March 12, 2023: Daylight Saving Time begins today. The moon is near Zubenelgenubi before sunrise. Mars marches eastward away from the Bull’s horns.
by Jeffrey L. Hunt
Chicago, Illinois: Sunrise, 7:08 a.m. CDT; Sunset, 6:54 p.m. CDT. Check local sources for sunrise and sunset times for your location. Times are calculated from the U.S. Naval Observatory’s MICA computer program.
Daylight Saving Time begins today across North America, except in US states that keep their clocks on standard time. Those earlier daybreaks occur an hour later than yesterday.
Summaries of Current Sky Events
Here is today’s planet forecast:
An hour before daybreak, the gibbous moon, 75% illuminated, is about 25° up in the south-southwest, 4.2° to the lower left of Zubenelgenubi, meaning “the scorpion’s southern claw.”
Scorpius parades across this southern horizon at this hour. Its brightest star, Antares, is over 20° above the southern horizon. The star’s name means “the rival of Mars.” The planet moves through this region of the ecliptic every two years. The pair is about the same color and brightness when that occurs.

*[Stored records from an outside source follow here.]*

-- ==== Sys2Proof/Tests/Slice0.lean ====
section
/-! SUPPORT. Tests: words written out from the encoding patterns of 30_encoding.md R63 and R65 to R67, the worked examples
of R100 to R150, vectors of 95_test_vectors.md, the well-formedness smoke test, and the witnesses of the statements'
hypotheses. -/

namespace Sys2Proof.Tests

open Sys2Proof.Machine

/-- Power-up with one word to be presented. -/
def presenting (w : Word) : State := { State.reset with pending := [w] }

/-- The outputs after one step on a word. -/
def outputsOn (w : Word) : Option Outputs :=
  match step (presenting w) with
  | .next t => some t.out
  | .fault _ => none
  | .refused _ => none

/-- The plain display line after one step on a word. -/
def lineOn (w : Word) : Option (List Char) := ((outputsOn w).bind displayOfOutputs).map plainText

/-! The words of the encoding patterns; operand fields as in the rules' examples. -/

/-- R100: pattern `0000 aaaa aaaa aaaa`. -/
theorem test_decode_sys : decodeWord 0b0000_0001_0010_0011 = .known (.sys 0x123) := by decide

/-- R101: pattern `0001 aaaa aaaa aaaa`. -/
theorem test_decode_jp : decodeWord 0b0001_1010_1011_1100 = .known (.jp 0xABC) := by decide

/-- R102: pattern `0010 aaaa aaaa aaaa`. -/
theorem test_decode_call : decodeWord 0b0010_1111_0000_0000 = .known (.call 0xF00) := by decide

/-- R103: pattern `0011 xxxx kkkk kkkk`. -/
theorem test_decode_seByte : decodeWord 0b0011_1010_0100_0010 = .known (.seByte 0xA 0x42) := by decide

/-- R104: pattern `0100 xxxx kkkk kkkk`. -/
theorem test_decode_sneByte : decodeWord 0b0100_1011_0000_0111 = .known (.sneByte 0xB 0x7) := by decide

/-- R105: pattern `0101 xxxx yyyy iiii`. -/
theorem test_decode_seReg : decodeWord 0b0101_1010_1011_0000 = .known (.seReg 0xA 0xB) := by decide

/-- R106: pattern `0110 xxxx kkkk kkkk`. -/
theorem test_decode_ldByte : decodeWord 0b0110_1010_0000_0101 = .known (.ldByte 0xA 0x5) := by decide

/-- R107: pattern `0111 xxxx kkkk kkkk`. -/
theorem test_decode_addByte : decodeWord 0b0111_1010_0000_0001 = .known (.addByte 0xA 0x1) := by decide

/-- R108: pattern `1001 xxxx yyyy iiii`. -/
theorem test_decode_sneReg : decodeWord 0b1001_0001_0010_0000 = .known (.sneReg 0x1 0x2) := by decide

/-- R109: pattern `1010 aaaa aaaa aaaa`. -/
theorem test_decode_ldI : decodeWord 0b1010_0010_0001_1110 = .known (.ldI 0x21E) := by decide

/-- R110: pattern `1011 aaaa aaaa aaaa`. -/
theorem test_decode_jpV0 : decodeWord 0b1011_0001_0010_0011 = .known (.jpV0 0x123) := by decide

/-- R111: pattern `1100 xxxx kkkk kkkk`. -/
theorem test_decode_rnd : decodeWord 0b1100_0011_1111_1111 = .known (.rnd 0x3 0xFF) := by decide

/-- R112: pattern `1101 xxxx yyyy nnnn`. -/
theorem test_decode_drw : decodeWord 0b1101_0000_0001_0101 = .known (.drw 0x0 0x1 0x5) := by decide

/-- R120: pattern `1000 xxxx yyyy 0000`. -/
theorem test_decode_ldReg : decodeWord 0b1000_0001_0010_0000 = .known (.ldReg 0x1 0x2) := by decide

/-- R121: pattern `1000 xxxx yyyy 0001`. -/
theorem test_decode_orReg : decodeWord 0b1000_0001_0010_0001 = .known (.orReg 0x1 0x2) := by decide

/-- R122: pattern `1000 xxxx yyyy 0010`. -/
theorem test_decode_andReg : decodeWord 0b1000_0010_0011_0010 = .known (.andReg 0x2 0x3) := by decide

/-- R123: pattern `1000 xxxx yyyy 0011`. -/
theorem test_decode_xorReg : decodeWord 0b1000_1010_1011_0011 = .known (.xorReg 0xA 0xB) := by decide

/-- R124: pattern `1000 xxxx yyyy 0100`. -/
theorem test_decode_addReg : decodeWord 0b1000_0000_0001_0100 = .known (.addReg 0x0 0x1) := by decide

/-- R125: pattern `1000 xxxx yyyy 0101`. -/
theorem test_decode_subReg : decodeWord 0b1000_0001_0010_0101 = .known (.subReg 0x1 0x2) := by decide

/-- R126: pattern `1000 xxxx yyyy 0110`. -/
theorem test_decode_shr : decodeWord 0b1000_0001_0010_0110 = .known (.shr 0x1 0x2) := by decide

/-- R127: pattern `1000 xxxx yyyy 0111`. -/
theorem test_decode_subn : decodeWord 0b1000_0001_0010_0111 = .known (.subn 0x1 0x2) := by decide

/-- R128: pattern `1000 xxxx yyyy 1110`. -/
theorem test_decode_shl : decodeWord 0b1000_0001_0010_1110 = .known (.shl 0x1 0x2) := by decide

/-- R140: pattern `1110 xxxx 1001 1110`. -/
theorem test_decode_skp : decodeWord 0b1110_0011_1001_1110 = .known (.skp 0x3) := by decide

/-- R141: pattern `1110 xxxx 1010 0001`. -/
theorem test_decode_sknp : decodeWord 0b1110_0100_1010_0001 = .known (.sknp 0x4) := by decide

/-- R142: pattern `1111 xxxx 0000 0111`. -/
theorem test_decode_ldVxDt : decodeWord 0b1111_0101_0000_0111 = .known (.ldVxDt 0x5) := by decide

/-- R143: pattern `1111 xxxx 0000 1010`. -/
theorem test_decode_ldVxK : decodeWord 0b1111_0110_0000_1010 = .known (.ldVxK 0x6) := by decide

/-- R144: pattern `1111 xxxx 0001 0101`. -/
theorem test_decode_ldDtVx : decodeWord 0b1111_0111_0001_0101 = .known (.ldDtVx 0x7) := by decide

The constellation is in the same location in the evening during July. Each morning the pattern is farther westward and begins to appear in the evening sky after the mid-point of the spring season.
In two mornings, the moon is to the left (east) of Antares.
Venus and Jupiter shine brightly from the western sky after sundown. The Evening Star is over 20° above the horizon and 10.7° to the upper left of bright Jupiter. The gap widens about 1° each evening. Venus sets later each evening, while Jupiter gently slips into brighter evening twilight. The Jovian Giant disappears into the sun’s glare near month’s end. This evening Venus sets nearly an hour after Jupiter.
Through a telescope, Venus is featureless. It is covered with thick clouds that obscure any surface features. This evening the planet shows an evening gibbous phase that is 83% illuminated.
Mars is high in the south-southwest, to the east of an imaginary line that connects the Bull’s horns, Elnath and Zeta Tauri. It marched between them last night. The Red Planet passes Zeta Tauri in two evenings.
From Chicago, the moon rises 30 minutes before midnight. Later for those farther westward in the time zone.